Ruszkiewicz JA, Bowman AB, Farina M, Rocha JBT, Aschner M
(2016) Neurotoxicology 56: 118-126
MeSH Terms: Animals, Animals, Newborn, Antioxidants, Brain, Female, Gene Expression Regulation, Developmental, Glutathione, Glutathione Peroxidase, Male, Methylmercury Compounds, Mice, Mice, Inbred C57BL, Pregnancy, Prenatal Exposure Delayed Effects, RNA, Messenger, Sex Characteristics, Thioredoxin-Disulfide Reductase, Thioredoxins
Show Abstract · Added April 26, 2017
Methylmercury (MeHg) is a ubiquitous environmental contaminant and neurotoxin, particularly hazardous to developing and young individuals. MeHg neurotoxicity during early development has been shown to be sex-dependent via disturbances in redox homeostasis, a key event mediating MeHg neurotoxicity. Therefore, we investigated if MeHg-induced changes in key systems of antioxidant defense are sex-dependent. C57BL/6J mice were exposed to MeHg during the gestational and lactational periods, modeling human prenatal and neonatal exposure routes. Dams were exposed to 5ppm MeHg via drinking water from early gestational period until postnatal day 21 (PND21). On PND21 a pair of siblings (a female and a male) from multiple (5-6) litters were euthanized and tissue samples were taken for analysis. Cytoplasmic and nuclear extracts were isolated from fresh cerebrum and cerebellum and used to determine thioredoxin (Trx) and glutathione (GSH) levels, as well as thioredoxin reductase (TrxR) and glutathione peroxidase (GPx) activities. The remaining tissue was used for mRNA analysis. MeHg-induced antioxidant response was not uniform for all the analyzed antioxidant molecules, and sexual dimorphism in response to MeHg treatment was evident for TrxR, Trx and GPx. The pattern of response, namely a decrease in males and an increase in females, may impart differential and sex-specific susceptibility to MeHg. GSH levels were unchanged in MeHg treated animals and irrespective of sex.
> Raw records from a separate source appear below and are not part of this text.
theorem State.Inv.arrayOk (h : s.Inv) : s.ArrayOk := ⟨h.mem_wf, h.mem_in_device⟩

theorem State.Inv.of_quiet (h : s.Inv) (q : Quiet s t) : t.Inv where
  mem_wf := (q.array h.arrayOk).wf
  mem_in_device := (q.array h.arrayOk).in_device
  err_halted := by rw [q.err, q.phase]; exact h.err_halted
  fault_halted := by rw [q.fault, q.phase]; exact h.fault_halted
  timeout_bounded := by rw [q.err, q.cfg]; exact h.timeout_bounded
  engine_idle := q.engine_idle h.engine_idle
  run_going := by rw [q.phase, q.opc, q.pass]; exact h.run_going
  poll_going := by rw [q.phase, q.pollRdy, PollsWithin, q.cfg, q.pollCnt]; exact h.poll_going
  run_polls := by rw [q.phase, q.opc]; exact h.run_polls
  pass_done := by rw [q.pass, q.opc]; exact h.pass_done

/-- The invariant does not speak of what the host and the bus put before the core. -/
theorem State.Inv.inputs (h : s.Inv) (a : Word) (moves : List HostAction) (f : Option (List Byte)) :
    ({ s with addr := a, inbox := moves, frame := f } : State).Inv :=
  { h with }

theorem State.Inv.raise (h : s.Inv) {e : CoreError}
    (he : e = .deviceBusyTimeout → s.cfg.maxPolls ≠ none) : (s.raise e).Inv :=
  { h with
    err_halted := by simp
    fault_halted := by simp
    timeout_bounded := fun hc => he (Option.some.inj hc)
    run_going := nofun
    poll_going := nofun
    run_polls := nofun }

theorem State.Inv.of_ends (h : s.Inv) (k : Ends s t) : t.Inv := by
  cases k with
  | done q => exact h.of_quiet q
  | halted q he => exact (h.of_quiet q.toQuiet).raise fun hc => absurd hc he

/-- A core that is not halted has neither code nor indicator, so it may move to any phase but Halted. -/
theorem State.Inv.clear_iff (h : s.Inv) (hlive : s.phase ≠ .halted) {p : Phase} (hp : p ≠ .halted) :
    (s.err ≠ none ↔ p = .halted) ∧ (s.fault = true ↔ p = .halted) :=
  ⟨iff_of_false (mt h.err_halted.1 hlive) hp, iff_of_false (mt h.fault_halted.1 hlive) hp⟩

/-! ## POLL -/

theorem pollingPhase_ne_halted (p : Phase) : pollingPhase p ≠ .halted := by
  rcases p with _ | ⟨_ | _ | _⟩ | _ <;> nofun

theorem pollingPhase_inRun (p : Phase) : (pollingPhase p).inRun = p.inRun := by
  rcases p with _ | ⟨_ | _ | _⟩ | _ <;> rfl

theorem inRun_of_pollingPhase_eq_runPoll {p : Phase} (h : pollingPhase p = .running .runPoll) :
    p.inRun = true := by
  rw [← pollingPhase_inRun, h]
  rfl

theorem polledPhase_eq_halted {p : Phase} : polledPhase p = .halted ↔ p = .halted := by
  rcases p with _ | ⟨_ | _ | _⟩ | _ <;> simp [polledPhase]

theorem polledPhase_inRun (p : Phase) : (polledPhase p).inRun = p.inRun := by
  rcases p with _ | ⟨_ | _ | _⟩ | _ <;> rfl

theorem polledPhase_not_polling (p : Phase) :
    polledPhase p ≠ .running .poll ∧ polledPhase p ≠ .running .runPoll := by
  rcases p with _ | ⟨_ | _ | _⟩ | _ <;> exact ⟨nofun, nofun⟩

theorem State.Inv.pollBegin (h : s.Inv) (hlive : s.phase ≠ .halted)
    (hprog : s.phase.inRun = true → program s.opc = some .poll) : s.pollBegin.Inv :=
  { h with
    err_halted := (h.clear_iff hlive (pollingPhase_ne_halted _)).1
    fault_halted := (h.clear_iff hlive (pollingPhase_ne_halted _)).2
    run_going := fun hr => h.run_going (pollingPhase_inRun s.phase ▸ hr)
    poll_going := fun _ => ⟨rfl, fun m _ => Nat.zero_le m⟩
    run_polls := fun hp => hprog (inRun_of_pollingPhase_eq_runPoll hp) }

theorem State.Inv.pollCounted (h : s.Inv) (hbound : s.cfg.maxPolls ≠ some s.pollCnt.toNat) :
    ({ s with pollCnt := s.pollCnt + 1 } : State).Inv :=
  { h with
    poll_going := fun hp => by
      obtain ⟨hrdy, hwithin⟩ := h.poll_going hp
      refine ⟨hrdy, fun m hm => ?_⟩
      have hle : s.pollCnt.toNat ≤ m := hwithin m hm
      have hne : s.pollCnt.toNat ≠ m := fun heq => hbound (heq ▸ hm)
      show (s.pollCnt + 1).toNat ≤ m
      have hsucc : (s.pollCnt + 1).toNat ≤ s.pollCnt.toNat + 1 := by
        rw [BitVec.toNat_add]
        exact Nat.mod_le _ _
      omega }

theorem State.Inv.pollReady (h : s.Inv) : s.pollReady.Inv :=
  { h with
    err_halted := h.err_halted.trans polledPhase_eq_halted.symm
    fault_halted := h.fault_halted.trans polledPhase_eq_halted.symm
    run_going := fun hr => h.run_going (polledPhase_inRun s.phase ▸ hr)
    poll_going := fun hp => absurd hp (not_or.2 (polledPhase_not_polling s.phase))
    run_polls := fun hp => absurd hp (polledPhase_not_polling s.phase).2 }

theorem State.Inv.pollResult {d : TxnDone} (h : d.state.Inv)
    (hbound : d.state.cfg.maxPolls ≠ some d.state.pollCnt.toNat) : (pollResult d).Inv := by
  have hcount := h.pollCounted hbound
  unfold Machine.pollResult
  split
  · have hstatus := hcount.of_quiet (t := { d.state with
      pollCnt := d.state.pollCnt + 1, lastStatus := d.input.headD 0 }) {}
    split
    · exact hstatus
    · exact hstatus.pollReady
  · exact hcount.raise nofun

theorem State.Inv.pollStep (h : s.Inv) (hs : pollStep s = .next t) : t.Inv := by
  rcases pollStep_eq_next.1 hs with ⟨hm, rfl⟩ | ⟨hbound, -, rfl⟩
  · exact h.raise fun _ => by simp [hm]
  · have q := (pollTxn_silent s).toQuiet
    exact (h.of_quiet q).pollResult (by rwa [q.cfg, q.pollCnt])

/-! ## RUN -/

theorem State.Inv.execRun (h : s.Inv) (hlive : s.phase ≠ .halted) (hs : execRun s = .next t) :
    t.Inv := by
  cases hs
  exact
    { h with
      err_halted := (h.clear_iff hlive (p := .running .run) nofun).1
      fault_halted := (h.clear_iff hlive (p := .running .run) nofun).2
      run_going := fun _ => ⟨Nat.zero_lt_succ 12, rfl⟩
      poll_going := nofun
      run_polls := nofun
      pass_done := nofun }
Trx was reduced only in nuclear extracts from male cerebella, exemplifying a structure-specific response. Results from the gene expression analysis suggest posttranscriptional mechanism of sex-specific regulation of the antioxidant response upon MeHg treatment. The study demonstrates for the first time sex-and structure-specific changes in the response of the thioredoxin system to MeHg neurotoxicity and suggests that these differences in antioxidant responses might impart differential susceptibility to developmental MeHg exposure.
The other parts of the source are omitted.